Newton Raphson Method
The Newton Raphson method finds roots of the equation f(x)=0 using the iterative formula xₙ₊₁ = xₙ - f(xₙ)/f'(xₙ). Starting with a guess, x₀, each step uses the tangent line at the current point to guess where the function crosses the x axis. This method works when the initial guess is close enough to the root, f'(x)≠0 near the root, and the function changes smoothly. Common ways to check if it have converged are |xₙ₊₁ - xₙ| < ε or |f(xₙ)| < ε, where ε is a small value.
ReLU (Rectified Linear Unit)
ReLU is expressed as f(x) = max(0, x). It lets positive inputs go through as they are, but it outputs zero for negative inputs.
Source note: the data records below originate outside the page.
def dim (t : Tensor) (i : Nat) : Nat := t.dims.getD i 1
def outer (t : Tensor) : Nat := (t.dims.take 4).foldl (· * ·) 1
/-- Number of elements. -/
def elements (t : Tensor) : Nat := t.dims.foldl (· * ·) 1
/-- Blocks of rows of one outer index: the rows of a 1-D block format, the block rows of PB4_SQ (R66). -/
def scaleRows (t : Tensor) : Nat :=
  if (Fmt.ofCode t.fmt).square then (Fmt.ofCode t.fmt).paddedRows (dim t 4) / 16 else dim t 4
/-- Bytes of the element plane and of the scale plane, R65 and R66. -/
def elemBytes (t : Tensor) : Nat :=
  outer t * (Fmt.ofCode t.fmt).paddedRows (dim t 4) * (Fmt.ofCode t.fmt).rowBytes (dim t 5)
def scaleBytes (t : Tensor) : Nat := outer t * (Fmt.ofCode t.fmt).scaleCount (dim t 4) (dim t 5)
def tensorBytes (t : Tensor) : Nat := elemBytes t + scaleBytes t

/-- Placement of R44: whole, or split into 2 or 4 pieces of whole blocks. -/
def placeOk (t : Tensor) : Bool :=
  let f := Fmt.ofCode t.fmt
  let piece := dim t t.splitDim / t.splitCount
  decide (t.stack ≤ 3)
    && (if t.placeKind = 0 then t.splitDim = 0 && t.splitCount = 0
      else t.placeKind = 1 && decide (6 - t.rank ≤ t.splitDim) && decide (t.splitDim ≤ 5)
        && (t.splitCount = 2 || t.splitCount = 4) && decide (t.stack + t.splitCount ≤ 4)
        && dim t t.splitDim % t.splitCount = 0
        && (if f.square then decide (t.splitDim < 4) || piece % 16 = 0
          else f.block = 0 || decide (t.splitDim < 5) || piece % f.block = 0))
    && (if t.scalePlace = 0 then t.scaleStack = 0 else t.scalePlace = 1 && f.scaled && decide (t.scaleStack ≤ 3))

def tensorOk (r : List Byte) : Bool :=
  let t := tensorOf r
  t.id ≠ 0 && Fmt.valid t.fmt && decide (1 ≤ t.rank) && decide (t.rank ≤ 6) && decide (t.access ≤ 1)
    && (t.region = 1 || t.region = 2) && (t.dims.take (6 - t.rank)).all (fun n => n = 1) && t.dims.all (fun n => 1 ≤ n)
    && placeOk t && field r 0x3E 2 = 0
    && (if (Fmt.ofCode t.fmt).hasCoarse then Conv.coarseOk t.coarse.toNat else t.coarse = 0) && zeros (slice r 0x44 60)

def checkLayout (b : List Byte) : Option Refused :=
  let x := the b 4
  let ids := (layout b).map (·.id)
  let v := Code.outOfRange
  first [need (x.length % 128 = 0) 4 v (theIx b 4) 0,
    first ((chunks 128 x).map (fun r =>
      need (tensorOk r && ids.count (field r 0 4) = 1) 4 v (theIx b 4) (field r 0 2)))]

def tensor? (b : List Byte) (id : Nat) : Option Tensor := (layout b).find? (fun t => t.id = id)

/-! ## Seeds, R45: the model's layout is JOB_SEED, then a ROLE (U16) with 32 bytes for each override. -/

def jobSeed (b : List Byte) : List Byte := slice (the b 5) 0 32
def roleSeeds (b : List Byte) : List (Nat × List Byte) := (chunks 34 ((the b 5).drop 32)).map (fun c => (field c 0 2, c.drop 2))

/-- A SEEDS section that does not have that layout, or has two overrides of a ROLE or one of a ROLE that ROLE_MAP does not list,
is refused at stage 4 with VALUE_OUT_OF_RANGE and ITEM 0 (DESIGN CHOICE, log entry 82: R45 gives no stage, code or ITEM). -/
def checkSeeds (b : List Byte) : Option Refused :=
  let rs := (roleSeeds b).map Prod.fst
  need (decide (32 ≤ (the b 5).length) && ((the b 5).length - 32) % 34 = 0 && decide (rs.length ≤ 255) && decide rs.Nodup
    && rs.all (fun r => (roles b).any (fun e => e.1 = r))) 4 Code.outOfRange (theIx b 5) 0

/-! ## Manifest records -/

/-- A reference obeys R152 and names an object that the job holds by its declaration (R247). -/
def refHeld (b : List Byte) (r : Nat) : Bool :=
  refOk r && (if bit r 15 then (resources b).services.getLsbD (bits r 9 0)
    else (roles b).any (fun e => e.2.getLsbD (bits r 13 6)) && decide (bits r 5 0 < (resources b).objects))

/-- From a member, PARENT links reach the anchor without passing node `bar`. -/
def climbs (ms : List Nat) (tr : List (Nat × Nat)) (anchor bar : Nat) : Nat → Nat → Bool
  | 0, n => n = anchor && n ≠ bar
  | k + 1, n => n ≠ bar && (n = anchor || climbs ms tr anchor bar k ((tr.getD (ms.idxOf n) (0xFFFF, 0)).1))

/-- BROADCAST_TREE, R387. -/
def treeOk (b : List Byte) : Bool :=
  let ms := members b
  let tr := tree b
  ((rec? b 8).getD []).length = 4 * ms.length
    && (List.range ms.length).all (fun i =>
      let n := ms.getD i 0
      let e := tr.getD i (0, 0)
      if n = anchor b then e = (0xFFFF, 0xFFFF)
      else ms.contains e.1 && ms.contains e.2 && climbs ms tr (anchor b) 0xFFFF ms.length n
        && e.2 ≠ e.1 && climbs ms tr (anchor b) n ms.length e.2)

/-- LOAD_PACING, R395. -/
def pacing (v : List Byte) : Pacing :=
  { rateCap := field v 0 4, stagger := field v 4 4, waves := field v 8 2
    shards := (chunks 32 (v.drop 16)).map (fun e => ⟨field e 0 4, field e 4 2, field e 8 8, field e 0x10 8, field e 0x18 8⟩) }
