/-- Eliminate below pivot j in format g. -/
def eliminate (d : SolveDesc) (g : FpFmt) (j : Nat) (rows : List (List FVal)) : List (List FVal) :=
  let p := at_ rows j j
  let prow := rows.getD j []
  if d.symmetric then
    let c := (List.range d.n).map (fun i => at_ rows i j)
    (SMap.number 0 rows).map (fun q =>
      if j < q.1 && q.1 ≤ lowReach d j then
        let l := FVal.div g (c.getD q.1 FVal.zero) p
        (SMap.number 0 q.2).map (fun e =>
          if e.1 = j then l
          else if j < e.1 && e.1 ≤ q.1 then FVal.fma g l.neg (c.getD e.1 FVal.zero) e.2
          else e.2)
      else q.2)
  else
    (SMap.number 0 rows).map (fun q =>
      if j < q.1 && q.1 ≤ lowReach d j then
        let l := FVal.div g (q.2.getD j FVal.zero) p
        (SMap.number 0 q.2).map (fun e =>
          if e.1 = j then l
          else if j < e.1 && e.1 ≤ upReach d j then FVal.fma g l.neg (prow.getD e.1 FVal.zero) e.2
          else e.2)
      else q.2)

/-- Columns of a step of the factorisation (R193). -/
def stepCols (d : SolveDesc) : Nat := if d.version = 1 then 32 else 64

/-- One pivot: selection, interchange, regularisation, elimination. After an overflow the work ends with its step (R193). -/
def pivotStep (d : SolveDesc) (g : FpFmt) (th : FVal) (f : Factor) (j : Nat) : Factor :=
  if f.overflow && f.stop ≤ j then f
  else
    let p := if d.symmetric then j else pivotRow d f.rows j
    let rows := swapAt f.rows [] j p
    let v := at_ rows j j
    let small := FVal.lt v.abs th
    let v' := if small then (if v.isNeg && !v.isZero then th.neg else th) else v
    let rows1 := rows.set j ((rows.getD j []).set j v')
    let rows2 := eliminate d g j rows1
    let low := (SMap.number 0 (swapAt f.low [] j p)).map (fun q =>
      if j < q.1 && q.1 ≤ lowReach d j then q.2 ++ [j] else q.2)
    { rows := rows2, low := low, perm := swapAt f.perm 0 j p, reg := f.reg + boolNat small,
      overflow := f.overflow || (g == fp32 && rows2.any (fun r => r.any (fun x => !x.isFinite))),
      stop := if f.overflow then f.stop else (j / stepCols d + 1) * stepCols d }

/-- Factor A_s in format g: rounded entries, lower triangle only for symmetric structures. An entry that overflows in
the rounding counts as an overflow of the factorisation. -/
def factor (d : SolveDesc) (g : FpFmt) (a : SMap U64) : Factor :=
  let rows := (List.range d.n).map (fun i => (List.range d.n).map (fun j =>
    if inPattern d i j && (!d.symmetric || j ≤ i) then FVal.round g (getA d a i j) else FVal.zero))
  (List.range d.n).foldl (pivotStep d g (theta d a))
    { rows := rows, low := List.replicate d.n [], perm := List.range d.n, reg := 0,
      overflow := g == fp32 && rows.any (fun r => r.any (fun x => !x.isFinite)), stop := stepCols d }

/-- Power-of-two scale 2^-k of a row or column maximum; 1 for zeros. -/
def scaleOf (m : FVal) : Int := if m.isZero then 0 else -(m.ilog2)

/-- Re-equilibration, R193: the row and column exponents (D_r, D_c). -/
def equil (d : SolveDesc) (a : SMap U64) : List Int × List Int :=
  let rowMax (i : Nat) : FVal := (List.range d.n).foldl (fun m j =>
    if inPattern d i j then FVal.max2 m (getA d a i j).abs else m) FVal.zero
  if d.symmetric then
    let s := (List.range d.n).map (fun i => let m := rowMax i; if m.isZero then (0 : Int) else -(m.ilog2 / 2))
    (s, s)
  else
    let r := (List.range d.n).map (fun i => scaleOf (rowMax i))
    let c := (List.range d.n).map (fun j => scaleOf ((List.range d.n).foldl (fun m i =>
      if inPattern d i j then FVal.max2 m (FVal.mul (getA d a i j).abs (FVal.pow2 (r.getD i 0))) else m) FVal.zero))
    (r, c)

/-- D_r A_s D_c, exactly. -/
def applyEquil (d : SolveDesc) (a : SMap U64) (e : List Int × List Int) : SMap U64 :=
  a.map (fun p => (p.1, cod (FVal.mulR fp64 (val p.2)
    (FVal.pow2 (e.1.getD (p.1 / d.n) 0 + e.2.getD (p.1 % d.n) 0)))))

/-! ## Triangular solves and refinement, R194, R503 -/


def forward (d : SolveDesc) (g : FpFmt) (f : Factor) (b : List FVal) : List FVal :=
  (List.range d.n).foldl (fun y i =>
    y.set i ((List.range i).foldl (fun acc j =>
      if (f.low.getD i []).contains j then FVal.fma g (at_ f.rows i j).neg (y.getD j FVal.zero) acc else acc)
      (y.getD i FVal.zero))) (f.perm.map (fun p => b.getD p FVal.zero))

def backward (d : SolveDesc) (g : FpFmt) (f : Factor) (y : List FVal) : List FVal :=
  (List.range d.n).reverse.foldl (fun x i =>
    let acc := (List.range' (i + 1) (upReach d i - i)).foldl (fun acc k =>
      FVal.fma g (if d.symmetric then at_ f.rows k i else at_ f.rows i k).neg (x.getD k FVal.zero) acc)
      (x.getD i FVal.zero)
    x.set i (if d.symmetric then acc else FVal.div g acc (at_ f.rows i i))) y

/-- solve (factor, b) in format g. -/
def solve (d : SolveDesc) (g : FpFmt) (f : Factor) (b : List FVal) : List FVal :=
  let y := forward d g f b
  let z := if d.symmetric then (SMap.number 0 y).map (fun e => FVal.div g e.2 (at_ f.rows e.1 e.1)) else y
  backward d g f z

def vecMax (v : List FVal) : FVal := v.foldl (fun m x => FVal.max2 m x.abs) FVal.zero

/-- solve (factor, rne (e v)) / e with e = 2^-floor (log2 ‖v‖), R194; the zero vector takes e = 1. -/
def scaledSolve (d : SolveDesc) (g : FpFmt) (f : Factor) (v : List FVal) : List FVal :=
  let m := vecMax v
  let k := if m.isZero then 0 else m.ilog2
  (solve d g f (v.map (fun x => FVal.round g (FVal.mul x (FVal.pow2 (-k)))))).map
    (fun x => FVal.mulR fp64 x (FVal.pow2 k))

/-- r = b − A x, one row at a time. -/
def residual (d : SolveDesc) (a : SMap U64) (b x : List FVal) : List FVal :=
  (List.range d.n).map (fun i => (List.range d.n).foldl (fun acc j =>
    if inPattern d i j then FVal.fma fp64 (getA d a i j).neg (x.getD j FVal.zero) acc else acc) (b.getD i FVal.zero))

/-- ω of R194 over all right-hand sides; each operation rounds to FP64. -/
def omega (na : FVal) (rs xs bs : List (List FVal)) : FVal :=
  (List.range rs.length).foldl (fun m k =>
    let den := FVal.addR fp64 (FVal.mulR fp64 na (vecMax (xs.getD k []))) (vecMax (bs.getD k []))
    let w := if den.isZero then FVal.zero else FVal.div fp64 (vecMax (rs.getD k [])) den
    FVal.max2 m w) FVal.zero

/-- x + d per element. -/
def addVec (x dv : List FVal) : List FVal :=
  (SMap.number 0 x).map (fun e => FVal.addR fp64 e.2 (dv.getD e.1 FVal.zero))

/-- Column j of the right-hand sides. -/
def column (d : SolveDesc) (b : SMap U64) (j : Nat) : List FVal :=
  (List.range d.n).map (fun i => val (SMap.get 0 b (d.n * j + i)))

/-- The shifted previous solution of R197, as FP64 codes. -/
def shifted (d : SolveDesc) (prev fill : List U64) : List U64 :=
  let q := d.n / d.blockLen
  (List.range d.nrhs).flatMap (fun j => (List.range q).flatMap (fun m =>
    if m + d.shift < q then (prev.drop (d.n * j + d.blockLen * (m + d.shift))).take d.blockLen
    else match d.fillPolicy with
      | 0 => (prev.drop (d.n * j + d.blockLen * (q - 1))).take d.blockLen
      | 1 => List.replicate d.blockLen 0
      | _ => (fill.drop (d.blockLen * j)).take d.blockLen))

/-- FP64 codes of a run of bytes. -/
def codes (b : List Byte) (n : Nat) : List U64 := (List.range n).map (fun k => BitVec.ofNat 64 (field b (8 * k) 8))

end Solve

end Sys2Proof
end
It is good for calculations and helps with the vanishing gradient issue since its derivative is 1 for positive inputs and 0 for negative inputs. By setting negative values to zero, ReLU adds sparsity, which can speed up networks and reduce overfitting.
Regularization
Regularization stops overfitting by adding a penalty to the cost function that discourages big parameter values. For both linear and logistic regression, the regularized cost function is J(w,b) = original_cost + (λ/2m)∑wⱼ². The regularization parameter λ controls how to balance fitting the training data and keeping parameters small. In gradient descent, this adds λ/m·wⱼ to the derivative of wⱼ, which shrinks parameters by multiplying them by (1 - αλ/m) each time. Note that the bias parameter b isn't regularized, just the weight parameters w are penalized to prevent overfitting.
Softmax
Softmax changes a list of real numbers into a probability distribution, σ(zᵢ) = eᶻⁱ / ∑ⱼeᶻʲ. Each output is between 0 and 1, and they all add up to 1. This makes it good for multiclass classification in the output layer. Softmax makes differences between inputs bigger so that larger values get higher probabilities, and smaller values get lower ones. The function can be differentiated everywhere, so it works well for backpropagation.